Imprimatur - Мональди Рита (читать книги онлайн бесплатно без сокращение бесплатно txt) 📗
Я поостерегся расспрашивать Мелани, отчего его рассказ содержал в себе столько неприязни по отношению к Кольберу, а не к Мазарини, также тесно связанному с Кольбером. Ответ был мне заранее известен, поскольку я слышал, как Девизе, Кристофано и Стилоне Приазо обсуждали тот факт, что кардинал принял участие в судьбе молодого Атто Мелани. Зато задал другой вопрос:
– А водили ли дружбу Кольбер и Фуке?
– Они свели знакомство в то время, когда разразилась Фронда, и первое время были не разлей вода, – поколебавшись, отвечал аббат. – В смуту Фуке вел себя как лучший из подданных, и Кольбер заискивал перед ним, оказывал услуги, когда тот стал прокурором кассационного суда, судебной палаты и государственного контроля, да и после, когда к этой должности он добавил другую. Но срок этой дружбы был недолог. Кольбер не мог вынести того, что звезда Фуке воссияла так высоко и ясно в небе.

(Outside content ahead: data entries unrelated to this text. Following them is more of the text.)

/-! ### APPEND (R72) -/

/-- What APPEND answers: with the data read, two writes behind it, the low byte first. -/
theorem appendCrc_eq_ok_iff {m m' : Memory} {frame n : Nat} :
    appendCrc m frame n = .ok m' ↔ ∃ bs m₁, memReadRange m frame (n + 2) = some bs ∧
      memWrite m (frame + n) (lowByte (crc16 (bs.take n))) = some m₁ ∧
      memWrite m₁ (frame + n + 1) (highByte (crc16 (bs.take n))) = some m' := by
  unfold appendCrc
  cases memReadRange m frame (n + 2) with
  | none => simp
  | some bs =>
    cases h₁ : memWrite m (frame + n) (lowByte (crc16 (bs.take n))) with
    | none => simp [h₁]
    | some m₁ =>
      cases h₂ : memWrite m₁ (frame + n + 1) (highByte (crc16 (bs.take n))) with
      | none => simp [h₁, h₂]
      | some m₂ => simp [h₁, h₂]

/-- With the data and two more places inside a buffer APPEND completes. -/
theorem exists_appendCrc_eq_ok {m : Memory} {frame n : Nat} (h : m.inside frame (n + 2)) :
    ∃ m', appendCrc m frame n = .ok m' := by
  obtain ⟨bs, hbs⟩ := exists_memReadRange_eq_some h
  have hlow : m.inside (frame + n) 1 := inside_mono h (by omega) (by omega)
  have hhigh : m.inside (frame + n + 1) 1 := inside_mono h (by omega) (by omega)
  obtain ⟨m₁, h₁⟩ := exists_memWrite_eq_some hlow (lowByte (crc16 (bs.take n)))
  obtain ⟨m₂, h₂⟩ := exists_memWrite_eq_some ((inside_memWrite_iff h₁ _ _).2 hhigh) (highByte (crc16 (bs.take n)))
  exact ⟨m₂, appendCrc_eq_ok_iff.2 ⟨bs, m₁, hbs, h₁, h₂⟩⟩

theorem inside_of_appendCrc {m m' : Memory} {frame n : Nat} (h : appendCrc m frame n = .ok m') :
    m.inside frame (n + 2) := by
  obtain ⟨bs, m₁, hbs, -, -⟩ := appendCrc_eq_ok_iff.1 h
  exact inside_of_memReadRange hbs

theorem inside_appendCrc_iff {m m' : Memory} {frame n : Nat} (h : appendCrc m frame n = .ok m') (a k : Nat) :
    m'.inside a k ↔ m.inside a k := by
  obtain ⟨bs, m₁, -, h₁, h₂⟩ := appendCrc_eq_ok_iff.1 h
  rw [inside_memWrite_iff h₂, inside_memWrite_iff h₁]

theorem appendCrc_of_not_inside {m : Memory} {frame n : Nat} (h : ¬ m.inside frame (n + 2)) :
    appendCrc m frame n = .error .outsideBuffer := by
  rw [appendCrc, memReadRange_eq_none h]

/-- After APPEND the two places behind the data read as the low and the high byte of its CRC, and every other
address as before. -/
theorem memRead_appendCrc {m m' : Memory} (hm : m.wf) {frame n : Nat} {data : List Byte}
    (hdata : memReadRange m frame n = some data) (h : appendCrc m frame n = .ok m') (a : Nat) :
    memRead m' a = if a = frame + n + 1 then some (highByte (crc16 data))
      else if a = frame + n then some (lowByte (crc16 data)) else memRead m a := by
  obtain ⟨bs, m₁, hbs, h₁, h₂⟩ := appendCrc_eq_ok_iff.1 h
  have htake : bs.take n = data :=
    Option.some.inj ((memReadRange_take hm (Nat.le_add_right n 2) hbs).symm.trans hdata)
  rw [memRead_memWrite h₂, memRead_memWrite h₁, htake]

/-- The data and its two CRC bytes stand in the buffer after APPEND. -/
theorem memReadRange_appendCrc {m m' : Memory} (hm : m.wf) {frame n : Nat} {data : List Byte}
    (hdata : memReadRange m frame n = some data) (h : appendCrc m frame n = .ok m') :
    memReadRange m' frame (n + 2) = some (frameOf data) := by
  have hlen := length_of_memReadRange hdata
  rw [memReadRange_eq_some_iff (appendCrc_wf h hm)]
  refine ⟨(inside_appendCrc_iff h _ _).2 (inside_of_appendCrc h), by simp [frameOf, crcBytes, hlen], fun i hi => ?_⟩
  rw [memRead_appendCrc hm hdata h, frameOf]
  obtain hlt | rfl | rfl : i < n ∨ i = n ∨ i = n + 1 := by omega
  · rw [if_neg (by omega), if_neg (by omega), ← getElem?_of_memReadRange hm hdata hlt,
      List.getElem?_append_left (hlen.symm ▸ hlt)]
  · rw [if_neg (by omega), if_pos rfl, List.getElem?_append_right hlen.le, hlen, Nat.sub_self]
    rfl
  · rw [if_pos (by omega), List.getElem?_append_right (by omega), hlen, Nat.add_sub_cancel_left]
    rfl

/-- Settles O55: two writes answer where the data and two more places are inside a buffer, and touch these two
addresses alone. -/
theorem appendWritesTheCrcLowByteFirst : Obligations.AppendWritesTheCrcLowByteFirst := by
  refine ⟨fun m frame n data hm hin hdata => ?completes, fun m frame n => appendCrc_of_not_inside,
    fun s => ⟨highByte_crcWire s, lowByte_crcWire s⟩, ?sample⟩
  case completes =>
    obtain ⟨m', h⟩ := exists_appendCrc_eq_ok hin
    have hread := memRead_appendCrc hm hdata h
    refine ⟨m', h, ?low, ?high, fun a hlow hhigh => ?others⟩
    case low => rw [hread, if_neg (by omega), if_pos rfl]
    case high => rw [hread, if_pos rfl]
    case others => rw [hread, if_neg hhigh, if_neg hlow]
  case sample =>
    rw [frameOf, crc16_example]
    rfl

/-- Settles O56: what stands in the buffer after APPEND is the frame of the data, which both forms accept. -/
theorem appendedFrameVerifiesInTheBuffer : Obligations.AppendedFrameVerifiesInTheBuffer := by
  intro m m' frame n hm h
  have hin : m.inside frame n := inside_mono (inside_of_appendCrc h) le_rfl (by omega)
  obtain ⟨data, hdata⟩ := exists_memReadRange_eq_some hin
  have hframe := bufferBytes_of_memReadRange (memReadRange_appendCrc hm hdata h)
  rw [bufferVerifyByResidue, bufferVerifyByComparison, hframe, Except.map, Except.map, verifyByResidue_frameOf,
    verifyByComparison_frameOf]
  exact ⟨rfl, rfl⟩

end Sys2Proof.Proofs
end

section
/-! Listings (R46, R47): the line written for an item is its mnemonic and its operands, and reads back. -/

namespace Sys2Proof.Proofs

open Sys2Proof.Machine Sys2Proof.Laws

/-! ### Operands -/

theorem hexDigit_hexChar : ∀ d : BitVec 4, hexDigit (hexChar d) = some d := by
  decide

/-- A byte is its two hexadecimal digits. -/
theorem append_digits (b : Byte) : b.extractLsb' 4 4 ++ b.extractLsb' 0 4 = b := by
  revert b
  decide

@[simp] theorem parseByte_byteText (b : Byte) : parseByte (byteText b) = some b := by
  simp only [byteText, parseByte, hexDigit_hexChar, append_digits]

@[simp] theorem parseBytes_map_byteText (bs : List Byte) : parseBytes (bs.map byteText) = some bs := by
  induction bs with
  | nil => rfl
  | cons b bs ih => rw [List.map_cons, parseBytes, parseByte_byteText, ih]

/-! ### The words of a line -/

/-- A character that neither separates words nor starts a comment. -/
def isWordChar (c : Char) : Bool := !isBlankChar c && c != ';'

/-- A text that the line reader keeps together as one word. -/
def IsWord (w : List Char) : Prop := w ≠ [] ∧ ∀ c ∈ w, isWordChar c = true

theorem isWordChar_iff (c : Char) : isWordChar c = true ↔ isBlankChar c = false ∧ c ≠ ';' := by
  simp [isWordChar]

theorem isWordChar_hexChar : ∀ d : BitVec 4, isWordChar (hexChar d) = true := by
  decide

theorem isWord_byteText (b : Byte) : IsWord (byteText b) := by
  refine ⟨List.cons_ne_nil _ _, ?_⟩
  simp only [byteText, List.forall_mem_cons]
  exact ⟨rfl, rfl, isWordChar_hexChar _, isWordChar_hexChar _, nofun⟩

theorem dropComment_append {w : List Char} (h : ∀ c ∈ w, isWordChar c = true) (rest : List Char) :
    dropComment (w ++ rest) = w ++ dropComment rest := by
  induction w with
  | nil => rfl
  | cons c w ih =>
    obtain ⟨hc, hw⟩ := List.forall_mem_cons.1 h
    rw [List.cons_append, dropComment, if_neg ((isWordChar_iff c).1 hc).2, ih hw, List.cons_append]

/-- Operands hold no comment. -/
theorem dropComment_bytesText (bs : List Byte) : dropComment (bytesText bs) = bytesText bs := by
  induction bs with
  | nil => rfl
  | cons b bs ih =>
    rw [bytesText, dropComment, if_neg (by decide), dropComment_append (isWord_byteText b).2, ih]

theorem splitText_cons_of_word {w : List Char} (h : ∀ c ∈ w, isWordChar c = true) {t : List Char}
    {v : List Char} {vs : List (List Char)} (ht : splitText isBlankChar t = v :: vs) :
    splitText isBlankChar (w ++ t) = (w ++ v) :: vs := by
  induction w with
  | nil => exact ht
  | cons c w ih =>
    obtain ⟨hc, hw⟩ := List.forall_mem_cons.1 h
    have hblank := ((isWordChar_iff c).1 hc).1
    rw [List.cons_append, splitText, hblank, if_neg Bool.false_ne_true, ih hw, List.cons_append]
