-- ==== Sys2Proof/Machine/Sig.lean ====
section
/-! DEFINITION. The field rules of every instruction (R198 to R223 and the modifier tables of the instruction chapters): which class each register field holds, which immediates and modifiers are legal. Decoding pulls the fields out; this file says what they mean as operands. -/

namespace Sys2Proof.Machine

/-- What a register field holds (R209). A run of `n` registers starts at a multiple of `align`. -/
inductive Slot where
  /-- The field must hold zero. -/
  | none
  /-- A run of vector registers. -/
  | v (n align : Nat)
  /-- A run of vector (0 to 191) or uniform (192 to 255) registers. -/
  | vs (n align : Nat)
  /-- A uniform register. -/
  | s
  | p | t | a | c
  /-- Extension bits: the field is legal exactly when the flag holds. -/
  | x (ok : Bool)
  deriving DecidableEq, Repr

/-- The kind of an immediate (R206); registers where there is none. -/
inductive Imm where
  | reg
  | s16
  | z16 (max : Nat)
  | h16
  | o16
  | s24
  | z24 (ok : Bool)
  | o24
  deriving DecidableEq, Repr

/-- The operand signature of an instruction. -/
structure Sig where
  rd : Slot := .none
  rs1 : Slot := .none
  rs2 : Slot := .none
  rs3 : Slot := .none
  /-- The rd field names a register that the instruction reads (R204). -/
  rdRead : Bool := false
  /-- The instruction writes the register that rd names. -/
  rdWrite : Bool := true
  /-- The legal immediate variants. -/
  ivs : List Imm := [.reg]
  /-- The modifier sub-fields hold values that the instruction accepts. -/
  mods : Bool := true
  /-- Marked W, U or P in the opcode map (R211). -/
  w : Bool := false
  u : Bool := false
  priv : Bool := false
  deriving DecidableEq, Repr

/-- The IV code of an immediate kind (R206). -/
def immCode : Imm → Nat
  | .reg => 0
  | .s16 | .z16 _ | .h16 | .o16 => 1
  | .s24 | .z24 _ | .o24 => 2

/-- The 16-bit immediate in bits [37:22] (R206): the rs2 and rs3 fields. -/
def imm16 (f : Form64) : Nat := f.rs2.toNat * 256 + f.rs3.toNat

/-- The 24-bit immediate in bits [45:22] (R206). -/
def imm24 (f : Form64) : Nat := f.rs1.toNat * 65536 + f.rs2.toNat * 256 + f.rs3.toNat

/-- A 16-bit form written as a 64-bit form: rd and a first source rd, second source rs, unguarded (R198). -/
def expand16 (f : Form16) (ty : Nat) : Form64 :=
  { rd := f.rd.setWidth 8, rs1 := f.rd.setWidth 8, rs2 := f.rs.setWidth 8, rs3 := 0#8, guard := 15#4, negate := false, te := 0#3,
    iv := 0#2, uf := false, c3 := 0#3, rm := 0#2, ty := BitVec.ofNat 4 ty }

/-- A 16-bit move written as a 64-bit form: the source is rs1 (R198, R240). -/
def expandMove16 (f : Form16) : Form64 :=
  { expand16 f 0 with rs1 := f.rs.setWidth 8, rs2 := 0#8 }

/-- A 16-bit MOVI written as a 64-bit form: imm5 sign-extended (R198, R240). -/
def expandImm16 (f : Form16) : Form64 :=
  let i := sextNat 5 24 f.rs.toNat
  { expand16 f 0 with rs1 := BitVec.ofNat 8 (i / 65536), rs2 := BitVec.ofNat 8 (i / 256), rs3 := BitVec.ofNat 8 i, iv := 2#2 }

/-- A 32-bit form written as a 64-bit form; guard value 7 selects p15 (R200). -/
def expand32 (f : Form32) (ty : Nat) : Form64 :=
  { rd := f.rd.setWidth 8, rs1 := f.rs1.setWidth 8, rs2 := f.rs2.setWidth 8, rs3 := 0#8,
    guard := if f.guard = 7#3 then 15#4 else f.guard.setWidth 4, negate := false, te := 0#3,
    iv := 0#2, uf := false, c3 := 0#3, rm := 0#2, ty := BitVec.ofNat 4 ty }

/-- Whether a modifier sub-field holds a listed value. -/
def among (n : Nat) (x : BitVec n) (l : List Nat) : Bool := l.contains x.toNat

/-- TY, C3 and RM hold listed values (R205); UF is judged by the U flag. -/
def modsIn (f : Form64) (ty c3 rm : List Nat) : Bool := among 4 f.ty ty && among 3 f.c3 c3 && among 2 f.rm rm

/-- Registers that an access of the type code needs (R209, R270): one up to 32 bits, two for 64, four for 128. -/
def tyRegs (ty : Nat) : Nat := if ty = 12 then 4 else if ty = 1 ∨ ty = 3 ∨ ty = 5 then 2 else 1

/-- Bytes of an access of the type code (R207, R270). -/
def tyBytes (ty : Nat) : Nat :=
  if ty = 6 ∨ ty = 8 ∨ ty = 10 then 1
  else if ty = 7 ∨ ty = 9 ∨ ty = 11 then 2
  else if ty = 1 ∨ ty = 3 ∨ ty = 5 then 8
  else if ty = 12 then 16 else 4

/-- A run of vector registers aligned to its own length. -/
def slotVn (n : Nat) : Slot := .v n n
/-- A run of vector or uniform registers aligned to its own length. -/
def slotVsn (n : Nat) : Slot := .vs n n

/-- A three-operand integer instruction with an optional 16-bit immediate. -/
def sigBin (f : Form64) (ivs : List Imm) (tys : List Nat) (rms : List Nat) : Sig :=
  { rd := .v 1 1, rs1 := .v 1 1, rs2 := .vs 1 1, ivs := ivs, mods := modsIn f tys [0] rms, u := true }

/-- A one-operand integer instruction. -/
def sigUn (f : Form64) (tys : List Nat) : Sig :=
  { rd := .v 1 1, rs1 := .v 1 1, mods := modsIn f tys [0] [0], u := true }

/-- A three-source integer instruction. -/
def sigTri (f : Form64) (tys c3s : List Nat) : Sig :=
  { rd := .v 1 1, rs1 := .v 1 1, rs2 := .vs 1 1, rs3 := .vs 1 1, mods := modsIn f tys c3s [0], u := true }

/-- Single-precision and packed two-source arithmetic (R246). -/
def sigF2 (f : Form64) (tys c3s rms : List Nat) (ivs : List Imm) : Sig :=
  { rd := .v 1 1, rs1 := .v 1 1, rs2 := .vs 1 1, ivs := ivs, mods := modsIn f tys c3s rms }

/-- Single-precision one-source operations (R246). -/
def sigF1 (f : Form64) (rms : List Nat) : Sig :=
  { rd := .v 1 1, rs1 := .v 1 1, mods := modsIn f [0] [0] rms }

/-- Double-precision two-source arithmetic on pairs (R258). -/
def sigD2 (f : Form64) (c3s rms : List Nat) : Sig :=
  { rd := .v 2 2, rs1 := .v 2 2, rs2 := .vs 2 2, mods := modsIn f [10] c3s rms }

/-- The four rounding-mode codes (R175). -/
def rms4 : List Nat := [0, 1, 2, 3]

/-- Width in bits of a special register, none for a number that names no register (R243). -/
def specialWidth (n : Nat) : Option Nat :=
  if n ≤ 0x008 then some 32
  else if n = 0x010 then some 64 else if n = 0x011 then some 32 else if n = 0x012 then some 64
  else if n = 0x013 then some 64 else if n = 0x014 then some 32 else if n = 0x015 then some 64
  else if n = 0x016 then some 32 else if n = 0x100 then some 32 else if n = 0x101 then some 64
  else if n = 0x102 then some 64 else if n = 0x103 then some 32 else if n = 0x104 then some 64
  else if n = 0x105 then some 32 else none

/-- The special registers that `SRW` may name: access RW (R243). -/
def specialWritable (n : Nat) : Bool :=
  n = 0x014 || n = 0x015 || n = 0x100 || n = 0x101 || n = 0x102 || n = 0x104

/-- The privileged special registers (R243, R326). -/
def specialPriv (n : Nat) : Bool := 0x100 ≤ n && n ≤ 0x105

/-- Registers of a special register's width. -/
def specialRegs (n : Nat) : Nat := match specialWidth n with | some 64 => 2 | _ => 1

/-- The rules of R259 on the x field of CVT and CVTD. -/
def cvtXOk (f : Form64) : Bool :=
  let x := f.rs3.toNat; let sf := field x 0 4; let ty := f.ty.toNat
  (!bit x 6 || ty == 7 || ty == 11) && (!bit x 5 || sf == 7 || sf == 11)

/-- The formats of CVT (R260). -/
def cvtFmts : List Nat := [0, 1, 2, 3, 4, 7, 11]

/-- Registers of a CVTD side: a pair for f64, and for a 64-bit integer under L (R259, R261). -/
def cvtdRegs (fmt : Nat) (l : Bool) : Nat := if fmt = 10 || (l && fmt = 11) then 2 else 1

/-- The pairs that CVTD converts (R261). -/
def cvtdOk (f : Form64) : Bool :=
  let x := f.rs3.toNat; let sf := field x 0 4; let ty := f.ty.toNat; let l := bit x 7
  cvtXOk f && (10 :: cvtFmts).contains ty && (10 :: cvtFmts).contains sf &&
    (if l then ty == 11 || sf == 11 else ty == 10 || sf == 10)

/-- The fields of CVTQ (R262). -/
def cvtqOk (f : Form64) : Bool :=
  let x := f.rs3.toNat
  [5, 6, 8, 9].contains f.ty.toNat && [0, 1, 2].contains (field x 0 4) && field x 5 3 == 0 && among 3 f.c3 [0, 1] &&
    (!(f.c3 == 1#3 && (f.ty == 8#4 || f.ty == 9#4)) || (f.rm == 0#2 && !bit x 4))

/-- The fields of PACK (R263). -/
def packOk (f : Form64) : Bool :=
  let x := f.rs3.toNat; let ty := f.ty.toNat
  [1, 2, 3, 4, 7].contains ty && field x 6 2 == 0 && f.c3 == 0#3 &&
    (if ty == 7 then field x 0 4 == 11 else field x 0 4 == 0) && !(bit x 5 && (ty == 1 || ty == 2))

/-- The fields of UNPK (R264). -/
def unpkOk (f : Form64) : Bool :=
  let x := f.rs3.toNat; let ty := f.ty.toNat
  [1, 2, 3, 4, 7].contains ty && field x 6 2 == 0 && !bit x 4 && f.c3 == 0#3 && f.rm == 0#2 &&
    (if ty == 7 then field x 0 4 == 0 || field x 0 4 == 11 else field x 0 4 == 0) && !(bit x 5 && (ty == 1 || ty == 2))

/-- The ordering sub-field of a memory access: the listed kinds, and a scope only with .acq or .rel (R267). -/
def ordOk (f : Form64) (kinds : List Nat) : Bool :=
  among 2 f.rm kinds && (f.rm == 1#2 || f.rm == 2#2 || f.c3 == 0#3)

/-- The operation field of ATOM and RED against the type (R276). -/
def atomOk (f : Form64) : Bool :=
  let x := f.rs3.toNat; let op := field x 0 4; let fl := bit x 4; let ty := f.ty.toNat
  ty ≤ 5 && field x 5 3 == 0 && op ≤ 8 && (!fl || (op ≤ 2 && ty ≤ 1)) && (fl || !((op == 1 || op == 2) && ty ≤ 1))

/-- The z24 of TRES: rows and columns nonzero, bit 23 zero (R291). -/
def tresImmOk (f : Form64) : Bool :=
  let i := imm24 f; field i 4 9 != 0 && field i 13 9 != 0 && !bit i 23

/-- The operand of ECHO by the combiner code (R314). -/
def echoSlot (code : Nat) : Slot :=
  if code = 0 ∨ code = 12 then .none
  else if code = 1 ∨ code = 3 ∨ code = 5 ∨ code = 6 ∨ code = 7 ∨ code = 8 then .vs 1 1 else .vs 2 2

/-- Block q of the accumulator instructions: modifier [9:8] at most `max`, the rest zero (R301). -/
def accMods (f : Form64) (max : Nat) : Bool := modsIn f [0] [0, 1, 2] [0] && f.c3.toNat ≤ max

Как простить белке ее известность, богатство, обаяние, то, что у нее так спорится дело, такой скорый ум (тогда как змея вымучивала каждую хоть сколько-нибудь удачную мысль), и наконец, его роскошную библиотеку, которой змея по своей необразованности и воспользоваться-то не смогла бы? Змея превратилась в паука и принялась плести сеть.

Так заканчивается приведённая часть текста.